Beni mobili, immobili ed aziende, per un valore complessivo di oltre 38 milioni di euro, sono stati confiscati dai Finanzieri del Comando Provinciale di Roma ai fratelli Domenico e Giovanni Dell’Aquila, ritenuti intranei al noto clan camorrista “Mallardo” di Giugliano (Napoli), e a Vittorio Emanuele Dell’Aquila e Salvatore Cicatelli, rispettivamente figlio e fiduciario di Giovanni Dell’Aquila, per conto del quale avevano costituito una cellula economica, operante, prevalentemente, nel territorio del basso Lazio.
La confisca di secondo grado, sancita dalla Corte di Appello di Roma, costituisce l’ultimo capitolo, salvo ricorsi in Cassazione, in alcuni casi già proposti, di un percorso giudiziario che ha visto il Tribunale di Latina disporre, nel giugno 2013, il sequestro di prevenzione e, nel giugno 2014, la confisca di primo grado, sui medesimi beni, ritenendo fondato il quadro accusatorio formulato dalla Direzione distrettuale antimafia di Roma, sulla base delle evidenze investigative fornite dal Gico (Gruppo investigazione criminalità organizzata) del nucleo di polizia tributaria di Roma.
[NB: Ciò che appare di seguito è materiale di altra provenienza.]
-- ==== Sys2Proof/Machine/Sampling.lean ====
section
/-!
DEFINITION. One bit of the line through every block: the bit boundary, the sample with all that it brings about, and the
meanings of the rows of the table that name what a sample or a boundary brings about.
-/
namespace Sys2Proof.Machine

open Sys2Proof

/-! ## The bit boundary (R1, R3, R13, R50) -/

/-- The level the Transmit Unit drives in the bit that begins (R1, R5, R46, R48, R49). -/
def TransmitUnit.nextLevel (t : TransmitUnit) : Level :=
  match t.state with
  | .wait => recessive
  | .breakoff => dominant
  | _ => match t.bits[t.lineBits]? with
    | some x => x.level
    | none => recessive

/-- A bit ends and the next begins: LOUT takes the next bit's level (R1, R3). -/
def State.nextBit (s : State) : State :=
  { s with lm := { s.lm with sampled := false }, tu := { s.tu with lout := s.tu.nextLevel } }

/-- The twelve bits of the break-off have been driven (R50). -/
def State.breakoffOver (s : State) : Bool :=
  decide (s.tu.state = .breakoff ∧ s.tu.breakoffBits = Config.breakoffLength)

/-- The current bit's boundary is a start point: its sample left the quiet-run length at 10 or more (R13). -/
def State.startPointNext (s : State) : Bool :=
  decide (Config.quietLength ≤ s.lm.quietRun)

/-- The boundary at the end of a sampled bit: the end of a break-off, a start point, or neither (R13, R41, R50; log 6). -/
def State.boundary (s : State) : State :=
  if s.breakoffOver then s.nextBit.attemptFailed
  else if s.startPointNext then s.nextBit.atStartPoint
  else s.nextBit

/-- The state in which the sample of a bit is taken: the boundary that ended the bit before has passed (R3). -/
def State.atBit (s : State) : State :=
  if s.lm.sampled then s.boundary else s

/-! ## The sample (R10 to R16, R26, R27, R46) -/

/-- The notices and the deferred flag that a sample's line changes bring (R14, R16). -/
def State.lineEvents (s : State) (lm : LineMonitor) (b : Level) : State :=
  let s1 := if lm.longQuietOn b then { s with tu := { s.tu with deferred := false } } else s
  if s.mu.station = .detached then s1
  else if lm.entersHeld b then s1.raise .lineHeld none
  else if lm.leavesHeld b then s1.raise .lineReleased none
  else s1

/-- The closing mark that ends now is the one the current attempt drives in SEND (R33). -/
def State.ownClosing (s : State) (b : Level) : Bool :=
  decide (s.tu.readback b = .finished)

/-- A frame closed in GATHER with these contents: discarded, the own frame, or used (R28 to R35). -/
def State.onClosed (s : State) (own stuffDue : Bool) (crc : BitVec 16) (content : List Bool) : State :=
  match checkClosed stuffDue crc content with
  | none => s
  | some m => if own then s else s.useFrame m

/-- The Frame Receiver takes the sample with its report; a frame that closes is judged and used (R25 to R28). -/
def State.receive (s : State) (own : Bool) (b : Level) (r : Option RunReport) : State :=
  let s' := { s with fr := (s.fr.sample b r).1 }
  match (s.fr.sample b r).2 with
  | .closed stuffDue crc content => s'.onClosed own stuffDue crc content
  | _ => s'

/-- The held event at the Frame Receiver and the Transmit Unit (R15). -/
def State.onHeld (s : State) : State :=
  ({ s with fr := s.fr.onHeld }).tuHeld

/-- The sample of the current bit at every block: the Line Monitor's record and its events, the readback, the held
event, the Frame Receiver (R10; the order of the blocks is log 5). -/
def State.takeSample (s : State) (b : Level) : State :=
  let s1 := { s.lineEvents s.lm b with lm := s.lm.afterSample b }
  let s2 := s1.onReadback b
  let s3 := if s.lm.entersHeld b then s2.onHeld else s2
  s3.receive (s.ownClosing b) b (s.lm.reportOn b)

/-- A sample of level `b` at the next sample point; no sample is taken while RSTN is low (R3, R17). -/
def State.sample (s : State) (b : Level) : State :=
  if s.inReset then s else s.atBit.takeSample b

/-! ## Meanings

A row that names what one sample or boundary brings about has that sample's or that boundary's whole effect when it brings it
about. In any other state the event the row names does not take place, and nothing changes (log 7). -/

/-- The sample of level `b`, when `due` holds of the state in which it is taken. -/
def State.sampleIf (s : State) (due : State → Bool) (b : Level) : State :=
  if s.inReset = false ∧ due s.atBit = true then s.atBit.takeSample b else s

/-- LINE_SAMPLE (R10 and the rules of every block that takes the sample). -/
def execLineSample (level : Level) (s : State) : Host.Outcome State Fault Refusal := .next (s.sample level)

/-- LINE_QUIET: the tenth recessive sample of a run (R12). -/
def execLineQuiet (s : State) : Host.Outcome State Fault Refusal :=
  .next (s.sampleIf (fun t => t.lm.entersQuiet recessive) recessive)

/-- LONG_QUIET: the 24th recessive sample of a run (R14). -/
def execLongQuiet (s : State) : Host.Outcome State Fault Refusal :=
  .next (s.sampleIf (fun t => t.lm.longQuietOn recessive) recessive)

/-- LINE_HELD: the dominant sample that makes the line HELD (R15, R16, R51). -/
def execLineHeld (s : State) : Host.Outcome State Fault Refusal :=
  .next (s.sampleIf (fun t => t.lm.entersHeld dominant) dominant)

/-- LINE_RELEASED: the first recessive sample after HELD (R15, R16). -/
def execLineReleased (s : State) : Host.Outcome State Fault Refusal :=
  .next (s.sampleIf (fun t => t.lm.leavesHeld recessive) recessive)

/-- The sample discards the frame being gathered by a VIOLATION report or a stuff error (R26, R27). -/
def State.violates (s : State) (b : Level) : Bool :=
  match (s.fr.sample b (s.lm.reportOn b)).2 with
  | .violation => true
  | .stuffError => true
  | _ => false

/-- FRAME_VIOLATION (R27). -/
def execFrameViolation (level : Level) (s : State) : Host.Outcome State Fault Refusal :=
  .next (s.sampleIf (fun t => t.violates level) level)

/-- OPENING_MARK: a MARK report in SEEK (R25). -/
def execOpeningMark (s : State) : Host.Outcome State Fault Refusal :=
  .next (s.sampleIf (fun t => decide (t.fr.state = .seek ∧ t.lm.reportOn dominant = some .mark)) dominant)

/-- FRAME_CLOSE: a MARK report in GATHER (R28). -/
def execFrameClose (s : State) : Host.Outcome State Fault Refusal :=
  .next (s.sampleIf (fun t => decide (t.fr.state = .gather ∧ t.lm.reportOn dominant = some .mark)) dominant)

/-- LOST_CONTENTION (R47). -/
def execLostContention (s : State) : Host.Outcome State Fault Refusal :=
  .next (s.sampleIf (fun t => decide (t.tu.readback dominant = .lost)) dominant)

/-- MISMATCH: the sample differs from the level driven and is no lost contention (R49). -/
def execMismatch (s : State) : Host.Outcome State Fault Refusal :=
  .next (s.sampleIf (fun t => decide (t.tu.readback (!t.tu.lout) = .mismatched)) (!s.atBit.tu.lout))

/-- SENT: the final bit of the closing mark reads back dominant (R52, R53). -/
def execSent (s : State) : Host.Outcome State Fault Refusal :=
  .next (s.sampleIf (fun t => decide (t.tu.readback dominant = .finished)) dominant)

/-- START_POINT: the boundary of a bit whose sample left the quiet run at 10 or more (R13, R41). -/
def execStartPoint (s : State) : Host.Outcome State Fault Refusal :=
  .next (if s.inReset = false ∧ s.lm.sampled = true ∧ s.startPointNext = true then s.boundary else s)

/-- BREAKOFF_END: the boundary after the twelfth dominant bit (R50). -/
def execBreakoffEnd (s : State) : Host.Outcome State Fault Refusal :=
  .next (if s.inReset = false ∧ s.lm.sampled = true ∧ s.breakoffOver = true then s.boundary else s)

/-- An edge past the sample point ends the current bit and begins the next one (R3). In the sample point's own CLKIN period
the sample takes the level before the edge: one that has not been given yet comes with the edge, recessive. -/
def State.endBitAtEdge (s : State) : State :=
  if s.lm.sampled then s.boundary else (s.takeSample recessive).boundary

/-- RESYNCHRONISATION (R3). Before the sample point the edge moves the start of the bit it falls in, whose sample is still to
come. Past it the edge ends the bit, unless LOUT is low. A bit has no CLKIN period at or beyond its BT (Table 1-1), so no edge
falls there (log 7). -/
def execResynchronisation (clocks : Nat) (s : State) : Host.Outcome State Fault Refusal :=
  .next (
    if s.inReset = true ∨ bitClocks s.mu.rate ≤ clocks then s
    else if clocks < sampleClocks s.mu.rate then s.atBit
    else if s.tu.lout = recessive then s.endBitAtEdge
    else s)

end Sys2Proof.Machine
end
Le complesse indagini di polizia economico-finanziaria, avviate nel 2012, hanno consentito di accertare la costante ed inarrestabile ascesa, nella provincia di Latina, nella provincia di Napoli ed in parte in Emilia Romagna, dei fratelli Dell’Aquila, noti imprenditori campani, attraverso rapporti dai reciproci vantaggi con esponenti di spicco del clan Mallardo.
In particolare, la feroce operatività criminale del clan è stata nel tempo orientata, oltre che al finanziamento del traffico di sostanze stupefacenti, prevalentemente al controllo – realizzato con la partecipazione finanziaria o con la riscossione di quote estorsive – delle attività economiche di rilievo (attività edilizia, appalti pubblici, forniture pubbliche, commercio all’ingrosso).
In tal senso, emblematica è la definizione accademica dell’“impresa camorrista”, resa da un noto pentito di camorra rispetto al modo di fare impresa del clan Mallardo: non impone il pizzo estorsivo, ma gli esponenti di rilievo di tale organizzazione camorristica entrano “di fatto” in società con gli imprenditori, di modo che questi ultimi diano una parvenza di liceità all’attività economica, mentre i camorristi partecipano direttamente ai guadagni, riuscendo, contestualmente, a reimpiegare i proventi derivanti da altre attività delittuose.
Il provvedimento della Corte di Appello di Roma, datato 20 febbraio 2017 ribadisce, pertanto, la solidità dell’impianto accusatorio formulato dalla Dda di Roma, sia per quanto concerne la pericolosità sociale di Domenico, Giovanni e Vittorio Emanuele Dell’Aquila, ai quali è stata confermata la misura di prevenzione personale della sorveglianza speciale di pubblica sicurezza, con obbligo di soggiorno nel Comune di loro residenza – con la riduzione della durata da cinque a un anno, in favore del solo Vittorio Emanuele – sia in ordine alla manifesta sproporzione tra il patrimonio mobiliare, immobiliare e societario ai medesimi riconducibile e la rispettiva situazione reddituale, ordinando la confisca di tutti i beni individuati.
Si tratta di: patrimonio aziendale e relativi beni di 11 società, con sede nella provincia di Latina, Napoli, Caserta e Bologna, di cui tre operanti nel settore delle costruzioni di edifici, una nel commercio di porcellana, due nel commercio di autoveicoli, due nel settore dell’intermediazione immobiliare e tre nel settore alberghiero e della ristorazione; quote societarie di ulteriori due società, con sede nella provincia di Napoli e Bologna, operanti nel settore della costruzione di edifici; 68 unità immobiliari (site nella provincia di Latina, Napoli, Caserta, Ferrara e Bologna); 19 auto/motoveicoli; 15 rapporti bancari/postali/assicurativi/azioni; per un valore complessivo di stima dei beni sottoposti a confisca pari esattamente a 38 milioni e 183.094 euro.